41 Views Asked by At

Suppose we have a sample of 3 "observations" $x_0, x_1, x_2$ from a PMF of unknown mean, where we know that each observation $x_i$ has probability $p_i$.

Then a biased estimator of the mean is $\bar\mu := \sum_{i=0}^2 p_i * x_i$.

Also:

  1. An estimator of the variance is $\sum_{i=0}^2 p_i * (x_i - \bar{\mu})^2$, where $\bar{\mu}$ is as above.

  2. Another estimator of the variance is $\sum_{i=0}^2 {1 \over N} * (x_i - \bar{\mu})^2$, where $\bar{\mu}$ is as above.

  3. Another estimator of the variance is $\sum_{i=0}^2 {1 \over N -1} * (x_i - \bar{\mu})^2$, where $\bar{\mu}$ is as above.

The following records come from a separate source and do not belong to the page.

/-! ## A core -/

/-- A core (R17 to R24, R207, R270, R383, R388, R391, R396). -/
structure Core where
  ctxs  : Sparse Ctx := []
  /-- Local memory: cells that are not zero (log 4). -/
  mem   : List Host.Cell := []
  /-- Poisoned 16-byte words of local memory (R416). -/
  poison : List Nat := []
  /-- m0 to m3: elements that are not +0, keyed 512·m + 16·i + j (R169), and poisoned elements. -/
  acc   : Sparse (BitVec 32) := []
  accPoison : List Nat := []
  mxOvf : Nat := 0
  mxNan : Nat := 0
  mxNar : Nat := 0
  engine : List EngEntry := []
  engWait : List CtxNum := []
  /-- The fold port of the core: requests that entered it, in order, and contexts that wait for an entry (R18). -/
  foldPort : List CtxNum := []
  foldWait : List CtxNum := []
  gemvs : List GemvOp := []
  ops   : List CopyOp := []
  copyWait : List CtxNum := []
  rings : Sparse Ring := []
  /-- Parties that were waiting on a ring when it was undefined or became too small for them, and are not settled yet
  (R441). -/
  cuts  : List (BitVec 4 × Waiter) := []
  sp    : BitVec 4 := 8
  dom   : Word := 0
  ep    : BitVec 16 := 0
  /-- An arrival is pending; the exchange phase began at this die cycle; the control context left the timetable. -/
  arrival : Bool := false
  barX  : Bool := false
  exch  : Option Nat := none
  exchLeft : Bool := false
  /-- What `exch` becomes at the release cycle of the barrier that has released the core (R216, R217; the model's own). -/
  exchNext : Option (Option Nat) := none
  evec  : Word := 0
  evmask : Bool := true
  orph  : BitVec 16 := 0
  hflt  : Bool := false
  /-- What the handler is handling, and its queue. -/
  handling : Option Delivery := none
  /-- Each queued delivery with the die cycle it arrived in. -/
  hqueue : List (Nat × Delivery) := []
  msgs  : List QMsg := []
  journal : Sparse JEntry := []
  stage : Option (Tenant × BitVec 6) := none
  /-- The core has left flowing mode and is in its pool until its helpers are idle (R235; the model's own). -/
  leaving : Bool := false
  /-- The time, in units of 1/21 ns, at which its request for a record arrived at the queue (R228). -/
  asked : Nat := 0
  tlb   : List Nat := []
  /-- Host translations of 4 KiB (R290). -/
  hostTlb : List HostTrans := []
  ibuf  : List Nat := []
  /-- Lines of L1 with their bytes, oldest first (R272). -/
  l1    : List (Nat × List PByte) := []
  /-- Sync records of releases that wrote local memory (R338). -/
  syncs : List SyncRec := []
  lastCtx : CtxNum := 15
  /-- The model's own scheduling marks for the present cycle (log 1). -/
  issued : Bool := false
  tried : List CtxNum := []
  /-- Contexts that the round robin passes over at this pick, and those whose pass has been used (R203). -/
  passed : List CtxNum := []
  spent : List CtxNum := []
  /-- The release cycle in which context 0 issues first (R216). -/
  barFirst : Option Nat := none
  /-- The cycle and the sender of the last message that was taken (R207). -/
  msgHeard : Nat × Nat := (0, 0)
  deriving DecidableEq, Repr

/-! ## Packets -/

/-- What a packet carries (R26). -/
inductive Msg where
  | amsg (target : BitVec 20) (pc a1 a2 : Word) (once : Bool)
  | signal (target : BitVec 28) (bits : BitVec 16)
  | delivery (core : CoreId) (ring : BitVec 4) (data : List PByte)
  | jdone (handle : Word)
  | arrival (core : CoreId) (dom : Word) (upTo : Nat)
  /-- A posted write of a journal entry (R295). -/
  | write (core : CoreId) (entry : Nat)
  /-- A packet of a transfer whose effect stands already, or its reply, which has none of its own (R351). -/
  | echo (reply : Bool)
  deriving DecidableEq, Repr

/-- Where a packet is (R350 to R352); a held one waits at its source for the link to its destination (R351). -/
inductive Phase where
  | held | mesh | link | early | delivered
  deriving DecidableEq, Repr

/-- A packet in flight: its sender (none for a host port or a home), its destination die, its causal stamp, the
release it carries and the batch operation it completes. -/
structure Pkt where
  id    : Nat
  src   : CoreId
  hasSrc : Bool := true
  owner : BitVec 28 := 0
  srcDie : Die
  dst   : Die
  phase : Phase := .mesh
  /-- It has reached its target and waits there. -/
  waiting : Bool := false
  gen   : BitVec 4 := 0
  stamp : List (BitVec 12) := []
  /-- Sync packets carry the sender's knowledge matrix (R350), row by row. -/
  matrix : Option (List (BitVec 12)) := none
  msg   : Msg
  rel   : List AcqEntry := []
  opId  : Option Nat := none
  /-- The tenant it belongs to and its time stamp (R4, R352). -/
  tenant : Tenant := 0
  time  : Nat := 0
  /-- Where its sender stood, for a report of its loss (the model's own). -/
  epc   : Word := 0
  deriving DecidableEq, Repr

/-! ## Tills, stages, counters and barriers of a sector -/

/-- A continuation record (R222). -/
structure Rec where
  id    : Nat := 0
  pri   : BitVec 2 := 0
  stage : BitVec 6 := 0
  tenant : Tenant := 0
  pc    : Word := 0
  evval : Word := 0
  mask  : Word := 0
  join  : Word := 0
  vtags : Word := 0
  regs  : List Vec := []
  deriving DecidableEq, Repr

/-- The event a parked record is bound to (R225). -/
inductive ParkEvent where
  | batch (n : BitVec 4) | ring (r : BitVec 4) (free : Bool) | till (t : BitVec 13) | gemv (id : Option Nat)
  | strong (seq : BitVec 32) (pending : List (BitVec 32))
  deriving DecidableEq, Repr

/-- A record with what the machine keeps beside it: where it stands, the core that parked it, when it entered its
queue, what its start acquires and the chunk it descends from. -/
structure RecEntry where
  r     : Rec
  home  : Option CoreId := none
  owner : BitVec 28 := 0
  ev    : Option ParkEvent := none
  entry : Nat := 0
  src   : CoreId := 0
  rel   : List AcqEntry := []
  lineage : Option Lineage := none
  /-- It holds one unit of quota kind 2, returned at its start (R368). -/
  quota : Bool := true
  deriving DecidableEq, Repr

/-- A till (R330 to R336, R344). -/
structure Till where
  owned : Bool := false
  owner : Tenant := 0
  base  : Word := 0
  grans : Nat := 0
  total : Nat := 0
  act   : Word := 0
  arg   : Word := 0
  stored : Option Rec := none
  /-- The stage whose parked record is bound to the till (R225). -/
  bound : Option (BitVec 6) := none
  count : Nat := 0
  fired : Bool := false
  armed : Bool := false
  /-- A record has been started by the last firing. -/
  started : Bool := false
  arm   : BitVec 24 := 0
  rel   : List AcqEntry := []
  deriving DecidableEq, Repr

/-- A join counter (R230 to R232). -/
structure Counter where
  gen   : BitVec 16 := 1
  used  : Bool := false
  tenant : Tenant := 0
  count : Nat := 0
  parent : Rec := {}
  rel   : List AcqEntry := []
  deriving DecidableEq, Repr

/-- One arrival at a barrier agent (R214). -/
structure Arrival where
  core  : CoreId
  who   : BitVec 28
  dom   : Word
  /-- Packets sent before the arrival have lower numbers. -/
  upTo  : Nat
  rel   : List AcqEntry
  deriving DecidableEq, Repr

/-- A barrier agent (R214). -/
structure Barrier where
  arrivals : List Arrival := []
  held     : List Arrival := []
  /-- Till releases that count, each with its till's tenant (R4, R214). -/
  tillActs : List (Tenant × AcqEntry) := []
  deriving DecidableEq, Repr

/-- A `dist` range in progress (R237, R238). -/
structure Range where
  id    : Nat
  first : Word
  last  : Word
  chunk : Nat
  total : Nat
  /-- Next chunk the master deals, chunks dealt to each die and not started, chunks started with the run of each, and
  the two bitmaps. -/
  nextDeal : Nat := 0
  dealt : List (Die × Nat) := []
  started : List (Nat × Nat) := []
  master : List Nat := []
  deputy : List Nat := []
  retired : Nat := 0
  /-- The core whose `dist` it is (R227). -/
  src   : CoreId := 0
  rel   : List AcqEntry := []
  deriving DecidableEq, Repr

/-- A declared stage (R233 to R237). -/
structure Stage where
  declared : Bool := false
  distPc : Word := 0
  min   : Nat := 0
  max   : Nat := 0
  cap   : Nat := 0
  pri   : BitVec 2 := 0
  dies  : BitVec 8 := 0
  home  : Die := 0
  queue : List RecEntry := []
  parked : List RecEntry := []
  parents : Nat := 0
  /-- Records stored beside tills for the stage (R332). -/
  stored : Nat := 0
  /-- An `enq`, `park` or `jdone` was held full since the last round of each die's balancer (R236). -/
  heldFull : BitVec 8 := 0
  range : Option Range := none
  deriving DecidableEq, Repr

Estimator 2) is what's usually used as an unbiased estimator (ie. Bessel's correction), but I think that should only make sense when the probability of each $x_i$ is the same (ie. each observation is equally likely, ie. $p_i$ equals $p_j$ for all $i$ and all $j$), which is not true in general, so I don't think Estimators 1) and 2) are correct for this situation.

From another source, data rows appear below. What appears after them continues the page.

-- ==== Sys2Proof/Machine/Ops.lean ====
section
/-! DEFINITION. The named operations every meaning is written over: reaching a core, a context, a die; bytes of a
memory; release and acquire tables; starting and ending a context; taking a trap and a handler fault; issuing,
holding and retiring one instruction. -/

namespace Sys2Proof.Machine

/-! ## Reaching the parts of the state -/

def State.core (s : State) (c : CoreId) : Core := sparseGet {} s.cores c.toNat
def State.setCore (s : State) (c : CoreId) (x : Core) : State := { s with cores := sparsePut s.cores c.toNat x }
def Core.ctx (k : Core) (n : CtxNum) : Ctx := sparseGet {} k.ctxs n.toNat
def Core.setCtx (k : Core) (n : CtxNum) (x : Ctx) : Core := { k with ctxs := sparsePut k.ctxs n.toNat x }
def State.ctx (s : State) (c : CoreId) (n : CtxNum) : Ctx := (s.core c).ctx n
def State.setCtx (s : State) (c : CoreId) (n : CtxNum) (x : Ctx) : State := s.setCore c ((s.core c).setCtx n x)
def State.cluster (s : State) (c : ClusterId) : Cluster := sparseGet {} s.clusters c.toNat
def State.setCluster (s : State) (c : ClusterId) (x : Cluster) : State :=
  { s with clusters := sparsePut s.clusters c.toNat x }
def State.die (s : State) (d : Die) : DieState := sparseGet {} s.dies d.toNat
def State.setDie (s : State) (d : Die) (x : DieState) : State := { s with dies := sparsePut s.dies d.toNat x }
def State.sector (s : State) (d : Die) : Sector := sparseGet {} s.sectors d.toNat
def State.setSector (s : State) (d : Die) (x : Sector) : State := { s with sectors := sparsePut s.sectors d.toNat x }
def State.tenantSt (s : State) (t : Tenant) : TenantState := sparseGet {} s.tenants t.toNat
def State.setTenantSt (s : State) (t : Tenant) (x : TenantState) : State :=
  { s with tenants := sparsePut s.tenants t.toNat x }

/-- The core and the context that issue. -/
def State.myCore (s : State) : Core := s.core s.curCore
def State.me (s : State) : Ctx := s.ctx s.curCore s.curCtx
def State.setMyCore (s : State) (x : Core) : State := s.setCore s.curCore x
def State.setMe (s : State) (x : Ctx) : State := s.setCtx s.curCore s.curCtx x

/-- The cycle count of a core's die (R393). -/
def State.cycleAt (s : State) (c : CoreId) : Nat := (s.die (coreDie c)).cycle

/-- The time of the whole machine in units of 1/21 ns (the model's own). -/
def State.clock (s : State) : Nat := 21 * s.time + s.timeFrac

/-- The cycle count of the issuing core's die. -/
def State.now (s : State) : Nat := s.cycleAt s.curCore

/-- The tenant a core acts for (R366). -/
def State.tenantOf (s : State) (c : CoreId) : Tenant := (s.cluster (coreCluster c)).tenant

/-- The tenant of the issuing context. -/
def State.myTenant (s : State) : Tenant := s.tenantOf s.curCore

/-- The service level puts a die in service: none at 0, die.0 at 1, all at 2 and 3 (R438); a fenced die is not. -/
def State.inService (s : State) (d : Die) : Bool :=
  !(s.die d).fenced && !s.removed && (decide (2 ≤ s.svc.toNat) || (s.svc == 1 && d == 0))

/-! ## Ring records and journal entries of a core -/

def Core.ring (k : Core) (r : BitVec 4) : Ring := sparseGet {} k.rings r.toNat
def Core.setRing (k : Core) (r : BitVec 4) (x : Ring) : Core := { k with rings := sparsePut k.rings r.toNat x }
def Core.jentry (k : Core) (e : Nat) : JEntry := sparseGet {} k.journal e
def Core.setJentry (k : Core) (e : Nat) (x : JEntry) : Core := { k with journal := sparseAssign {} k.journal e x }

/-- The scratchpad size in bytes (R270). -/
def Core.scratch (k : Core) : Nat := k.sp.toNat * 16384

/-- The bytes of slot i of a ring lie at base + i·2^lg. -/
def Ring.slotBase (r : Ring) (i : Nat) : Nat := r.base.toNat + i * 2 ^ r.lg

/-- An `mtc` to `ctl.lmcfg` is held: arriving deliveries wait (R271). -/
def Core.splitting (k : Core) : Bool := (k.ctx 0).pend == .splitting

/-! ## Handles (R10, R198) -/

/-- A context handle: incarnation, core and context number. -/
def mkHandle (c : CoreId) (n : CtxNum) (inc : BitVec 8) : BitVec 28 := inc ++ (c ++ n)

def handleCore (h : BitVec 28) : CoreId := h.extractLsb' 4 16
def handleCtx (h : BitVec 28) : CtxNum := h.extractLsb' 0 4
def handleInc (h : BitVec 28) : BitVec 8 := h.extractLsb' 20 8

def State.handle (s : State) (c : CoreId) (n : CtxNum) : BitVec 28 := mkHandle c n (s.ctx c n).inc
def State.myHandle (s : State) : BitVec 28 := s.handle s.curCore s.curCtx

/-- The context a handle names is still the one it was addressed to (R205). -/
def State.handleLive (s : State) (h : BitVec 28) : Bool :=
  let c := s.ctx (handleCore h) (handleCtx h)
  c.run != .idle && c.inc == handleInc h

/-! ## Bytes of a memory -/

/-- One byte; an unlisted address reads zero (log 4). -/
def memByte (m : List Host.Cell) (a : Nat) : Byte := sparseGet 0 m a

/-- Writes one byte and keeps the canonical form. -/
def memSet (m : List Host.Cell) (a : Nat) (b : Byte) : List Host.Cell := sparseAssign 0 m a b

/-- The n bytes from an address, lowest first. -/
def memBytes (m : List Host.Cell) (a n : Nat) : List Byte := (List.range n).map (fun i => memByte m (a + i))

/-- Writes bytes from an address upward. -/
def memWrite (m : List Host.Cell) (a : Nat) : List Byte → List Host.Cell
  | [] => m
  | b :: bs => memWrite (memSet m a b) (a + 1) bs

/-- The canonical form of a memory: addresses strictly rising and no zero byte listed. -/
def memWf (m : List Host.Cell) : Bool := sparseWf 0 m

/-- The number of little-endian bytes (R6). -/
def bytesNat (bs : List Byte) : Nat := bs.foldr (fun b acc => b.toNat + 256 * acc) 0

/-- The n little-endian bytes of a number (R6). -/
def natBytes (n x : Nat) : List Byte := (List.range n).map (fun i => BitVec.ofNat 8 (x / 256 ^ i))

/-- A doubleword of local memory. -/
def Core.local64 (k : Core) (a : Nat) : Word := BitVec.ofNat 64 (bytesNat (memBytes k.mem a 8))

/-- The 64-bit word that starts at byte i of a list of bytes. -/
def wordAt (bs : List Byte) (i : Nat) : Word := BitVec.ofNat 64 (bytesNat ((bs.drop i).take 8))

/-! ## Release and acquire tables (R344, R346) -/

/-- a is later than b, modulo 2^w with a half window (R345). -/
def afterMod (w a b : Nat) : Bool := a % 2 ^ w != b % 2 ^ w && decide ((a + 2 ^ w - b % 2 ^ w) % 2 ^ w < 2 ^ (w - 1))

/-- The table entry of a party. -/
def acqFind (t : List AcqEntry) (till : Bool) (who : BitVec 28) : Option AcqEntry :=
  t.find? (fun e => e.till == till && e.who == who)

/-- Two entries of one party: the higher count is kept (R346). -/
def acqLater (a b : AcqEntry) : AcqEntry := if afterMod 24 a.count.toNat b.count.toNat then a else b

/-- Puts one entry into a table with no limit on its length. -/
def acqAdd (t : List AcqEntry) (e : AcqEntry) : List AcqEntry :=
  if t.any (fun x => x.till == e.till && x.who == e.who) then
    t.map (fun x => if x.till == e.till && x.who == e.who then acqLater e x else x)
  else t ++ [e]

/-- The entry with the lowest count. -/
def acqLowest : List AcqEntry → Option AcqEntry
  | [] => none
  | e :: t => match acqLowest t with
    | none => some e
    | some m => if m.count.toNat < e.count.toNat then some m else some e

/-- Merges a table into a context: beyond 16 entries the one with the lowest count goes and OVF is set (R344). -/
def Ctx.acquire (c : Ctx) (t : List AcqEntry) : Ctx :=
  t.foldl (fun c e =>
    let m := acqAdd c.acq e
    if m.length ≤ 16 then { c with acq := m }
    else match acqLowest m with
      | some l => { c with acq := m.erase l, mmOvf := true }
      | none => { c with acq := m }) c

/-- What a release of a context hands over: its table and its own entry with the count RC + 1 (R346). -/
def relTable (s : State) (core : CoreId) (n : CtxNum) : List AcqEntry :=
  let c := s.ctx core n
  acqAdd c.acq { till := false, who := s.handle core n, count := c.rc + 1 }

/-- RC rises by 1 when a release is performed (R344). -/
def bumpRc (s : State) (core : CoreId) (n : CtxNum) : State :=
  let c := s.ctx core n
  s.setCtx core n { c with rc := c.rc + 1 }

/-! ## Trap causes (R389, R390) -/

/-- The cause code (R390). -/
def Cause.code : Cause → BitVec 8
  | .illegal => 0x01 | .priv => 0x02 | .tag => 0x03 | .align => 0x04 | .divzero => 0x05 | .jtbound => 0x06
  | .land => 0x07 | .link => 0x08 | .watchdog => 0x09 | .exchange => 0x0A
  | .xlateMiss => 0x10 | .xlatePerm => 0x11 | .xlateHost => 0x12 | .pageMigrating => 0x13 | .fetch => 0x14
  | .race => 0x20 | .unproven => 0x21 | .frozenStore => 0x22 | .ring => 0x23
  | .tdtRank => 0x30 | .tdtAlign => 0x31 | .tdtTile => 0x32 | .tdtOverlap => 0x33 | .tdtFormat => 0x34
  | .tidInvalid => 0x35 | .quota => 0x40 | .tenant => 0x41 | .foldEntry => 0x50 | .foldBind => 0x51
  | .handleStale => 0x52 | .foldTrap => 0x53 | .storeRefused => 0x60 | .causalLoss => 0x61
  | .uncorrectable => 0x62 | .hostlinkDown => 0x63 | .software => 0x7F | .preempt => 0x80 | .message => 0x81

/-- The causes that end the context (R380). -/
def Cause.fatal : Cause → Bool
  | .causalLoss | .uncorrectable | .hostlinkDown => true
  | _ => false

/-- `ctl.cause`: CODE, FATAL, ASYNC and CTX (R389). -/
def causeWord (c : Cause) (n : CtxNum) (async : Bool) : Word :=
  (n ++ (0 : BitVec 2) ++ BitVec.ofBool async ++ BitVec.ofBool c.fatal ++ c.code).setWidth 64

/-- The low bit of `ctl.cause` that marks a fatal cause. -/
def causeIsFatal (w : Word) : Bool := w.getLsbD 8

/-! ## Orphans and MSI-X -/

/-- Adds 1 to the orphan count of a core, saturating at 65,535 (R205, R388). -/
def orphan (s : State) (core : CoreId) : State :=
  let k := s.core core
  s.setCore core { k with orph := if k.orph = 0xFFFF then k.orph else k.orph + 1 }

/-- An orphan counted at the issuing core; a drop whose issuing core has been fenced is counted nowhere (R205). -/
def orphanAtIssuer (s : State) (core : CoreId) : State :=
  if (s.die (coreDie core)).fenced then s else orphan s core

/-- The MSI-X vectors of a function: 64 of the physical function, 31 of a virtual one (R401, R432). -/
def msixVectors (f : BitVec 7) : Nat := if f = 0 then 64 else 31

  • What's an unbiased estimator for the variance in this case?

  • What are some (other) nice estimators for the variance in this case?

  • How can one add a Bessel-type correction to Estimator 0)?

  • Does any of this changes if, instead of knowing the probability $p_i$ of each $x_i$, we rather estimate the probability $p_i$ from the observations themselves?